Officials also cataloged several economic developments—including a slowdown in wage growth, reduced pricing power by businesses and increased consumer sensitivity to price increases—in support of their expectation that inflation would continue to decline over the coming year.
Some officials said they thought higher immigration was allowing the economy to add more jobs while holding the unemployment rate steady, easing imbalances in a labor market that had appeared quite overheated two years ago. Some thought a closely monitored survey of monthly payroll growth might be overstating job gains, the minutes said.
The minutes showed officials were broadly comfortable with their wait-and-see stance on changing interest rates and highlighted a range of views about what might prompt the Fed to raise or lower rates. Together with more recent public communication by Fed officials, the minutes indicated they aren’t likely to cut rates at their meeting later this month.

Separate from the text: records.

-- ==== Sys2Proof/Machine/Matrix.lean ====
section
/-! DEFINITION. The matrix array, its configuration and operations (R214-R228, R235). -/

namespace Sys2Proof.Machine

/-! ## Configuration -/

/-- Fields of configuration word 0 (R214). -/
def cfgFmtA (cfg : List Word) : Nat := ((cfg.getD 0 0).extractLsb' 0 8).toNat
def cfgFmtB (cfg : List Word) : Nat := ((cfg.getD 0 0).extractLsb' 8 8).toNat
def cfgPair (cfg : List Word) : Nat := ((cfg.getD 0 0).extractLsb' 16 2).toNat

/-- Fields of a tile descriptor (R215). -/
def tdBase (d : BitVec 16) : Nat := (d.extractLsb' 9 7).toNat
def tdCols (d : BitVec 16) : Nat := (d.extractLsb' 4 4).toNat
def tdRows (d : BitVec 16) : Nat := (d.extractLsb' 0 4).toNat
/-- M and N (R215). -/
def tileM (d : BitVec 16) : Nat := 16 * tdRows d
def tileN (d : BitVec 16) : Nat := 16 * tdCols d
/-- The tile is present. -/
def present (d : BitVec 16) : Bool := tdRows d ≠ 0

/-- A descriptor breaks R215. -/
def badDesc (d : BitVec 16) : Bool :=
  if tdRows d = 0 then d ≠ 0 else d.getLsbD 8 || 8 < tdRows d || tdCols d = 0 || 8 < tdCols d || 128 < tdBase d + tdRows d * tdCols d

/-- Two present tiles share an element. -/
def overlap (a b : BitVec 16) : Bool :=
  present a && present b && tdBase a < tdBase b + tdRows b * tdCols b && tdBase b < tdBase a + tdRows a * tdCols a

/-- The configuration words break R216. -/
def badCfg (cfg : List Word) : Bool :=
  let ds := (List.range 4).map (descOf cfg)
  (cfg.getD 0 0).extractLsb' 18 14 ≠ 0 || cfgPair cfg = 3 || 19 < cfgFmtA cfg || 19 < cfgFmtB cfg
    || intFamily (cfgFmtA cfg) ≠ intFamily (cfgFmtB cfg) || ds.any badDesc || !ds.any present
    || (List.range 4).any (fun i => (List.range i).any (fun j => overlap (descOf cfg i) (descOf cfg j)))

/-- A copy operation has a FIFO destination (R200). -/
def CopyOp.toFifo (c : CopyOp) : Bool := c.fn ≠ 2 && (c.b = 32 || c.b = 64)

/-- Matrix operations outstanding in the group of a slot (R222); a drain whose beat waits for a place is one (R55). -/
def State.matOut (s : State) (core slot : Nat) : Nat :=
  ((s.core core).opsOf slot).length + ((s.group (gkOf core slot)).map (fun g => g.held3.length)).getD 0

/-- A copy operation with a FIFO destination is outstanding (R216); one that a release has ended (R217) is so only while its beat finds no place
(R55). -/
def Group.fifoOut (g : Group) : Bool := g.copies.any (fun o => o.toFifo && !(o.fin.isSome && o.stream = [] && g.hasRoom 2))

/-- `mcfg` (R216). -/
def execMcfg (a : Reg) (s : State) : Out :=
  withHere s fun h => checked s h ((List.range 5).map (regPlus a)) [] (notInHandler s h (
    let c := s.core h.core
    if c.holder.isSome && c.holder ≠ some h.slot then .next (s.await h)
    else
      let cfg := (List.range 5).map (fun j => s.uniform h (regPlus a j))
      detStop s h (cfgPair cfg ≠ 0) (
        if (h.g.cfg.isSome && s.matOut h.core h.slot ≠ 0) || h.g.fifoOut || c.q0 ≠ [] || c.q1 ≠ [] || badCfg cfg then trap s h kState
        else
          let s1 := ((s.modGroup h.gk (fun g => { g with cfg := some cfg, cfgOld := g.cfgOld ++ g.cfg.toList })).modCore h.core (fun c => { c with holder := some h.slot })).zeroTiles h.core cfg
          .next (s1.leave h [] (fun _ => .seq)))))

/-! ## Operand streams (R218) -/

/-- A length padded to a multiple of 4. -/
def pad4 (n : Nat) : Nat := (n + 3) / 4 * 4
/-- Bytes of a row's elements and of its block scales, each padded (R206, R218). -/
def rowElems (f k : Nat) : Nat := pad4 (k * elemBits f / 8)
def rowBytes (f k : Nat) : Nat := rowElems f k + pad4 (scaleBytes f (k / 32))
/-- Beats of an operand (R218). -/
def operandBeats (f rows k : Nat) (lane : Bool) : Nat :=
  if lane then (rows + 31) / 32 * k else (rows * rowBytes f k + 127) / 128

/-- Byte `b` of a stream of beats (R206). -/
def streamByte (bs : List Beat) (b : Nat) : Nat := ((getD 0 (bs.getD (b / 128) []) (b % 128 / 4)).extractLsb' (8 * (b % 4)) 8).toNat
/-- `n` bytes of a stream. -/
def streamNat (bs : List Beat) (b : Nat) : Nat → Nat
  | 0 => 0
  | n + 1 => streamByte bs b + 256 * streamNat bs (b + 1) n

/-- Element `k` of row `row` of an operand: its code, scale byte and special byte (R218). -/
def operandElem (bs : List Beat) (f len : Nat) (lane : Bool) (row k : Nat) : Nat × Nat × Nat :=
  if lane then ((getD 0 (bs.getD (row / 32 * len + k) []) (row % 32)).toNat, 0, 0)
  else
    let base := row * rowBytes f len
    let u := unitSize f
    let so := base + rowElems f len + (if f = 0 then 2 * (k / 32) else k / 32)
    (pickElem f k (streamNat bs (base + unitIndex f k * u) u), if fmtScaled f then streamByte bs so else 0, if f = 0 then streamByte bs (so + 1) else 0)

/-- The value of an operand element (R93, R220). -/
def operandVal (bs : List Beat) (f len : Nat) (lane : Bool) (tensor : Word) (row k : Nat) : Val :=
  let e := operandElem bs f len lane row k
  enter f e.1 e.2.1 e.2.2 tensor

/-- Blocks of an operand with a faulty scale (R102). -/
def faultyBlocks (bs : List Beat) (f rows len : Nat) (lane : Bool) (tensor : Word) : Nat :=
  if lane || !fmtScaled f then 0
  else ((List.range rows).map (fun r => ((List.range (len / 32)).filter (fun j => badBlock f (operandElem bs f len lane r (32 * j)).2.1 tensor)).length)).foldl (· + ·) 0

/-! ## Groups of 16 products (R97, R98) -/

/-- MatGroup of the float family (R97). -/
def matGroup (acc : Word) (as bs : List Val) : Word × Ev :=
  let ps := (as.zip bs).map (fun p => mulVals p.1 p.2)
  let a := f32.decode acc.toNat
  let t := sumVals (a :: ps.map (·.1))
  let r := f32.encode .rn t.1
  (wd r.1, ps.foldl (fun e p => e ||| p.2) (t.2 ||| r.2 ||| evIf (a.isNan || as.any Val.isNan || bs.any Val.isNan) evNan))

/-- The integer family's group (R98). -/
def intGroup (acc : Word) (as bs : List Int) : Word × Ev :=
  let t := (as.zip bs).foldl (fun x p => x + p.1 * p.2) acc.toInt
  (BitVec.ofInt 32 t, evIf (t < -(2 ^ 31) || 2 ^ 31 ≤ t) evIntOver)

/-- What an `mma` works on: configuration, tile descriptor and A beats. -/
structure Work where
  cfg : List Word
  desc : BitVec 16
  fmtA : Nat
  tensorA : Word
  abeats : List Beat
  deriving DecidableEq, Repr

/-- One group of products of an element (R220). -/
def groupOf (o : MatOp) (w : Work) (m n g : Nat) (acc : Word) : Word × Ev :=
  let ks := (List.range 16).map (16 * g + ·)
  if intFamily w.fmtA then
    intGroup acc (ks.map (fun k => codeInt w.fmtA (operandElem w.abeats w.fmtA o.k o.alane m k).1))
      (ks.map (fun k => codeInt (cfgFmtB w.cfg) (operandElem o.bbeats (cfgFmtB w.cfg) o.k o.blane n k).1))
  else
    matGroup acc (ks.map (operandVal w.abeats w.fmtA o.k o.alane w.tensorA m))
      (ks.map (operandVal o.bbeats (cfgFmtB w.cfg) o.k o.blane (w.cfg.getD 4 0) n))

/-- Key of the event bits of element `e` beside its accumulator. -/
def evKey (e : Nat) : Nat := 65536 + e

/-- Key of element `e` of a tile in the accumulator store (R215). -/
def tileKey (core : Nat) (d : BitVec 16) (e : Nat) : Nat := 32768 * core + 256 * tdBase d + e

/-- One pass over every element of a tile (R220, R235): running accumulators and event bits. -/
def State.passOf (s : State) (core : Nat) (o : MatOp) (w : Work) : MatOp :=
  let n := tileN w.desc
  let acc := (List.range (tileM w.desc * n)).foldl (fun m e =>
    let old := if o.g ≠ 0 then getD 0 m e else if o.zero then 0 else getD 0 s.acc (tileKey core w.desc e)
    let r := groupOf o w (e / n) (e % n) o.g old
    put 0 (put 0 m e r.1) (evKey e) (getD 0 m (evKey e) ||| r.2.setWidth 32)) o.acc
  { o with acc := acc, g := o.g + 1 }

/-! ## mma (R219-R222) -/

/-- The group of a slot holds the licence of its twin pair (R229). -/
def State.licensed (s : State) (gk : Nat) : Bool := (s.licence (pairOf (gk / 16))).holder = some gk

/-- The neighbour core of a pair (R221). -/
def neighbour (core : Nat) : Nat := if core % 2 = 0 then core + 1 else core - 1

/-- The follower of a paired `mma`: its slot, group and configuration (R221). -/
def State.follower (s : State) (core : Nat) : Option (Nat × Group × List Word) :=
  match (s.core (neighbour core)).holder with
  | none => none
  | some slot => match s.group (gkOf (neighbour core) slot) with
    | some g => g.cfg.map (fun c => (slot, g, c))
    | none => none

/-- The checks of R221 fail, or those of R219 on the operand of the follower. -/
def State.pairFails (s : State) (h : Here) (cfg : List Word) (t : Nat) (blane : Bool) (k : Nat) : Bool :=
  cfgPair cfg ≠ 1 || h.core % 2 ≠ 0 || match s.follower h.core with
    | none => true
    | some (slot, g, c) =>
      cfgPair c ≠ 2 || g.launch ≠ h.g.launch || !s.licensed (gkOf (neighbour h.core) slot) || !present (descOf c t)
        || (blane && !fmtWord (cfgFmtB c)) || (fmtScaled (cfgFmtB c) && k % 32 ≠ 0)
        || tdRows (descOf c t) ≠ tdRows (descOf cfg t) || cfgFmtA c ≠ cfgFmtA cfg || intFamily (cfgFmtB c) ≠ intFamily (cfgFmtB cfg)

/-- The illegal-state checks of `mma` (R219). -/
def State.mmaFails (s : State) (h : Here) (t : BitVec 2) (pair alane blane : Bool) (k : Nat) : Bool :=
  match h.g.cfg with
  | none => true
  | some cfg =>
    let fa := cfgFmtA cfg
    let fb := cfgFmtB cfg
    !present (descOf cfg t.toNat) || k % 16 ≠ 0 || k < 16 || 65536 < k || ((fmtScaled fa || fmtScaled fb) && k % 32 ≠ 0)
      || (alane && !fmtWord fa) || (blane && !fmtWord fb) || (pair && s.pairFails h cfg t.toNat blane k)

/-- An operation of a kind with nothing done. -/
def MatOp.start (kind : MatKind) (slot : Nat) (num : Word) (i : Instr) : MatOp :=
  { kind := kind, slot := slot, peer := none, lead := false, num := num, word := (Sys2Proof.encode i).getD 0, tile := 0, zero := false, alane := false, blane := false, k := 0, g := 0,
    abeats := [], bbeats := [], acc := [], res := none, drop := false, clr := false, row0 := 0, col0 := 0, thr := 0, f := 0, dst := 0, mask := 0,
    fin := none, events := [] }

/-- Accept an operation into a core's array (R222). -/
def State.acceptOp (s : State) (core : Nat) (o : MatOp) : State := s.modCore core (fun c => { c with ops := c.ops ++ [o] })

/-- `mma` (R219-R222). -/
def execMma (t : BitVec 2) (zero pair alane blane : Bool) (a : Reg) (s : State) : Out :=
  withHere s fun h => checked s h [a] [a] (notInHandler s h (detStop s h pair (
    let k := (s.uniform h a).toNat
    if !s.licensed h.gk then
      (if (s.licence (pairOf h.core)).revoked.contains h.gk then .next (s.await h) else trap s h kState)
    else if s.mmaFails h t pair alane blane k then trap s h kState
    else
      let full := 4 ≤ s.matOut h.core h.slot || (pair && match s.follower h.core with
        | some (slot, _, _) => 4 ≤ s.matOut (neighbour h.core) slot
        | none => false)
      if full then .next (s.await h)
      else
        let n := h.g.matNum + 1
        let o := { MatOp.start .mma h.slot n (.mma t zero pair alane blane a) with tile := t.toNat, zero := zero, alane := alane, blane := blane, k := k }
        let s1 := (s.pass h.owns [.array h.gk n.toNat]).modGroup h.gk (fun g => { g with matNum := n })
        let s2 := match pair, s.follower h.core with
          | true, some (slot, _, _) =>
            (s1.acceptOp h.core { o with peer := some (neighbour h.core), lead := true }).acceptOp (neighbour h.core)
              { o with slot := slot, num := 0, peer := some h.core }
          | _, _ => s1.acceptOp h.core o
        .next (s2.leave h [a] (fun _ => .seq)))))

Since last month’s meeting, Fed officials including Chair Jerome Powell have signaled they are broadly satisfied with how inflation has resumed a downtrend after several hotter readings at the start of the year, suggesting the door remains open to a cut in September.
The Fed raised rates at the fastest pace in 40 years in 2022 and 2023 to combat inflation that also rose to a four-decade high. They have held their benchmark rate in a range between 5.25% and 5.5% since last July.

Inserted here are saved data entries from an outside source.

-- ==== Sys2Proof/Machine/Save.lean ====
section
/-! DEFINITION. Context save and restore: the save area and its checks (R310, R319-R325, R231). -/

namespace Sys2Proof.Machine

/-! ## The area (R322) -/

/-- Bytes and words of a save area. -/
def areaBytes : Nat := 0x45000
/-- Word of area.seal. -/
def sealWord : Nat := 0x44FFC / 4

/-- Words listed from word `base` up, zeros left out. -/
def chunk (base : Nat) (ws : List Word) : SMap Word := (((List.range ws.length).map (base + ·)).zip ws).filter (fun p => p.2 ≠ 0)
/-- A sparse map of words moved to `base`. -/
def chunkMap (base : Nat) (m : SMap Word) : SMap Word := m.map (fun p => (base + p.1, p.2))
/-- Words of a record. -/
def recWords (r : Rec) : List Word := (List.range 8).map (fun k => r.extractLsb' (32 * k) 32)
/-- The mask of a boolean map over `n` bits, as words. -/
def bitWords (n : Nat) (p : Nat → Bool) : List Word := (List.range (n / 32)).map (fun k => maskOf ((List.range 32).filter (fun j => p (32 * k + j))))

/-- The logical core of a group (R41). -/
def State.lcoreOf (s : State) (g : Group) : Option LCore := if (s.launch g.launch).det then s.lcore (1024 * g.launch + g.lcore) else none

/-- Header words (R323). -/
def State.areaHeader (s : State) (gk : Nat) (g : Group) (gen : Word) : List Word :=
  let l := s.launch g.launch
  let lc := if l.det then g.lcore else 0
  let slot := if l.det then g.lslot else gk % 16
  let b (x : Bool) : Nat := if x then 1 else 0
  let lic := (s.licence (pairOf (gk / 16))).holder = some gk || g.wantLic
  let cfg := if g.cfg.isSome then g.cfg else g.wantCfg.map (·.1)
  let per (m : SMap Word) := (List.range 8).map (fun k => getD 0 m k)
  [ gen, 1, lo32 l.addr, hi32 l.addr, wd g.gid,
    wd (l.field 128 5 + 2 ^ 5 * (l.waves - 1) + 2 ^ 7 * b l.det + 2 ^ 8 * b lic + 2 ^ 9 * b cfg.isSome + 2 ^ 10 * (g.perf.map (·.toNat)).getD 15
      + 2 ^ 14 * slot + 2 ^ 18 * (gk / 16) + 2 ^ 28 * (lc % 16)), wd (lc / 16),
    wd (((s.lcoreOf g).map (·.round)).getD 0), g.tbgen ++ g.bgen, g.lseq, g.gkeyl, g.gkeyh, g.dkeyl, g.dkeyh ]
  ++ (List.range 5).map (fun k => (cfg.getD []).getD k 0) ++ per g.nev ++ [wd g.nret] ++ per g.evtc ++ per g.evbase

/-- Lanes of a wave whose jobs an operation holds (R197). -/
def CopyOp.lanesIn (o : CopyOp) (wave : Nat) : Mask := maskOf ((o.jobs.filter (fun j => j.wave = wave)).map (·.lane))

/-- A copy entry (R322). -/
def copyEntry (o : CopyOp) : List Word :=
  [ o.num, wd (o.fn + 2 ^ 4 * o.b.toNat + 2 ^ 11 * o.a.toNat + 2 ^ 30 * (if o.susp.isSome then 1 else 0) + 2 ^ 31 * (if o.started then 1 else 0)) ]
  ++ (List.range 4).map o.lanesIn ++ [wd o.jobs.length, wd o.job, wd o.step, o.index.getD 0] ++ List.replicate 6 0
  ++ recWords o.src ++ recWords o.idx ++ recWords o.dst ++ List.replicate 24 0 ++ (o.jobs.map (fun j => [j.x, j.y])).flatten

/-- A matrix entry (R322): the array stands between two groups of products, at element (0, 0), or between two rows of a drain. -/
def matEntry (o : MatOp) : List Word :=
  [o.word, wd o.k, if o.kind = .drain then wd o.row else 0, 0, wd o.g, 0, 0, 0, o.row0, o.col0, o.thr, o.f, 0, 0, 0, 0] ++ recWords o.dst

/-- A collective entry (R322): a data collective that writes goes on after the elements that it has written (R243). -/
def callEntry (c : Call) : List Word :=
  [ 0x3C000000 + wd (2 ^ 18 * c.d.toNat + 2 ^ 11 * c.a.toNat + 2 ^ 4 * c.b.toNat + c.fn), wd c.num,
    maskOf ((List.range 4).filter (fun w => getD 0 c.joined w ≠ 0)), if c.todo.isSome then wd c.wrote else 0, 0, 0, 0, 0 ]
  ++ recWords c.src ++ recWords c.dst ++ List.replicate 8 0
  ++ (List.range 32).map (fun l => (reduce (c.d.toNat % 16) (getD [] c.contrib l)).1)

/-- The fragment in hand for a wave's own words: any fragment of the wave, or one without lanes. -/
def State.hereAt (s : State) (gk wave : Nat) (g : Group) : Here :=
  let w := s.wave (wkOf gk wave)
  let none' : Frag := { lanes := 0, pc := { seg := 0, off := 0 }, past := false, mode := .user, wait := .none, xfer := 0, t0 := 0, retired := 0, since := 0, after := none, nev := 0, phw := 0 }
  { core := gk / 16, slot := gk % 16, wave := wave, frag := w.frags.headD none', w := w, g := g, l := s.launch g.launch }

/-- The counts of R197 and R238 in words 12 and 13 of a lane block (R324). -/
def countWords (t : Thread) : Word × Word :=
  let byte := fun k => if k = 0 then t.copyCount % 256 else getD 0 t.callCounts (k + 1) % 256
  (wd (natOf ((List.range 4).map (fun k => BitVec.ofNat 8 (byte k)))), wd (natOf ((List.range 4).map (fun k => BitVec.ofNat 8 (byte (k + 4))))))

/-- A wave record (R324), written with the wave's current state: of a held trap the record holds what only the trap knows. -/
def State.waveRecord (s : State) (gk wave : Nat) (g : Group) : List Word :=
  let h := s.hereAt gk wave g
  let w := h.w
  let held := w.frags.find? (fun f => f.mode = .held)
  let parent := (held.map (·.lanes)).getD 0
  let clock := s.clockOf h
  let ended := maskWhere (~~~(0#32)) (fun l => (s.thread (h.tk l)).ended)
  let own : List (Nat × Word) := [(4, w.rfParked), (5, ended), (17, flagWord w.rfOpen), (18, w.rfNext), (19, w.rfEnd),
    (20, 0#15 ++ (BitVec.ofBool w.progress ++ w.fair)), (21, wd clock), (22, wd (clock / 2 ^ 32))]
  let header := (List.range 64).map (fun k => (find own k).getD (if held.isSome then getD 0 w.record k else 0))
  header ++ ((List.range 32).map (fun l =>
    let block := if parent.getLsbD l then (List.range 64).map (fun k => laneWord w l k)
      else match w.fragOf l with
        | some f => s.laneBlock h wave l w f.pc f.past
        | none => s.laneBlock h wave l w { seg := 0, off := 0 } false
    let c := countWords (s.thread (h.tk l))
    (block.set 12 c.1).set 13 c.2)).flatten

/-- The words of a tile configuration's accumulators. -/
def State.tilesOf (s : State) (core : Nat) (cfg : List Word) : SMap Word :=
  (takeRange s.acc (32768 * core) (32768 * core + 32768)).filter (fun p => (List.range 4).any (fun t =>
    let d := descOf cfg t
    tileKey 0 d 0 ≤ p.1 && p.1 < tileKey 0 d (tileM d * tileN d)))

/-- The image of a configuration's tiles at a save (R321, R322): the running sums of an `mma` that has begun stand in its tile. -/
def State.tileImage (s : State) (core : Nat) (cfg : List Word) (ops : List MatOp) : SMap Word :=
  (ops.filter (fun o => o.kind = .mma && o.g ≠ 0)).foldl (fun m o =>
    let d := descOf cfg o.tile
    (List.range (tileM d * tileN d)).foldl (fun m e => put 0 m (tileKey 0 d e) (getD 0 o.acc e)) m) (s.tilesOf core cfg)

/-- The words of beats, 32 each. -/
def beatsWords (bs : List Beat) : SMap Word := ((List.range bs.length).zip bs).flatMap (fun p => p.2.map (fun q => (32 * p.1 + q.1, q.2)))

/-- The operand FIFOs and the tiles that the group of a slot holds, or that it waits to have restored. -/
def State.fifosOf (s : State) (gk : Nat) (g : Group) : List Beat × List Beat :=
  if g.cfg.isSome then ((s.core (gk / 16)).q0, (s.core (gk / 16)).q1) else (g.queue 0, g.queue 1)

/-- The matrix operations of the group of a slot, in the array or still to be restored. -/
def State.opsHeld (s : State) (gk : Nat) (g : Group) : List MatOp :=
  match g.wantCfg with | some p => p.2.2 | none => (s.core (gk / 16)).opsOf (gk % 16)

/-- The words of the area that come before the scratchpad's (R322). -/
def State.headWords (s : State) (gk : Nat) (g : Group) (gen : Word) : SMap Word :=
  let core := gk / 16
  let slot := gk % 16
  let entries := fun (base size : Nat) (es : List (List Word)) => (((List.range es.length).zip es).map (fun p => chunk (base + size * p.1) p.2)).flatten
  let fifos := s.fifosOf gk g
  let queue := fun q => if q = 0 then fifos.1 else if q = 1 then fifos.2 else g.queue q
  chunk 0 (s.areaHeader gk g gen)
  ++ entries 64 320 (g.copies.map copyEntry)
  ++ entries 2624 32 ((s.opsHeld gk g).map matEntry)
  ++ entries 2752 64 (g.calls.map callEntry)
  ++ entries 3008 4 (g.pend.map (fun p => [lo32 p.addr, hi32 p.addr, p.seq, 0]))
  ++ chunkMap 3024 g.shape
  ++ chunk 3280 (bitWords 2048 (fun j => getD false s.full (32768 * core + 2048 * slot + j)))
  ++ chunk 3344 ((List.range 12).map (fun q => if q = 7 then 0 else wd (queue q).length))
  ++ chunk 3392 (((List.range 128).map (fun t => [(s.thread (128 * gk + t)).clockh, (s.thread (128 * gk + t)).ptph])).flatten)
  ++ ((List.range (s.launch g.launch).waves).map (fun w => chunk (4096 + 2304 * w) (s.waveRecord gk w g))).flatten
  ++ chunkMap 13312 (takeRange s.rf (65536 * core + 4096 * slot) (65536 * core + 4096 * slot + 4096))

/-- The words of a slot's scratchpad. -/
def State.padWords (s : State) (gk : Nat) : List Word :=
  (List.range 8192).map (fun k => wd (natOf ((List.range 4).map (fun j => getD 0 s.pad (524288 * (gk / 16) + 32768 * (gk % 16) + 4 * k + j)))))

Officials were surprised in the second half of last year by how rapidly price growth slowed despite strong spending and hiring, leading them to shift their attention away from how high to raise rates and toward how long to wait before cutting them. Inflation turned around after that, derailing expectations by investors and the Fed itself that the central bank might have been able to cut rates by now.
The whiplash from cooler and then hotter inflation has left the Fed in something of an awkward holding pattern, where policymakers are looking for either several more months of convincingly benign inflation readings or evidence of a meaningful slowdown in hiring and economic activity before lowering rates.
Economic projections released last month showed most Fed officials expect to cut interest rates once or twice this year if inflation slows and growth is solid but unspectacular. Markets are focused on whether officials at their July 30-31 meeting might lay the groundwork for a rate cut at their subsequent gathering in September.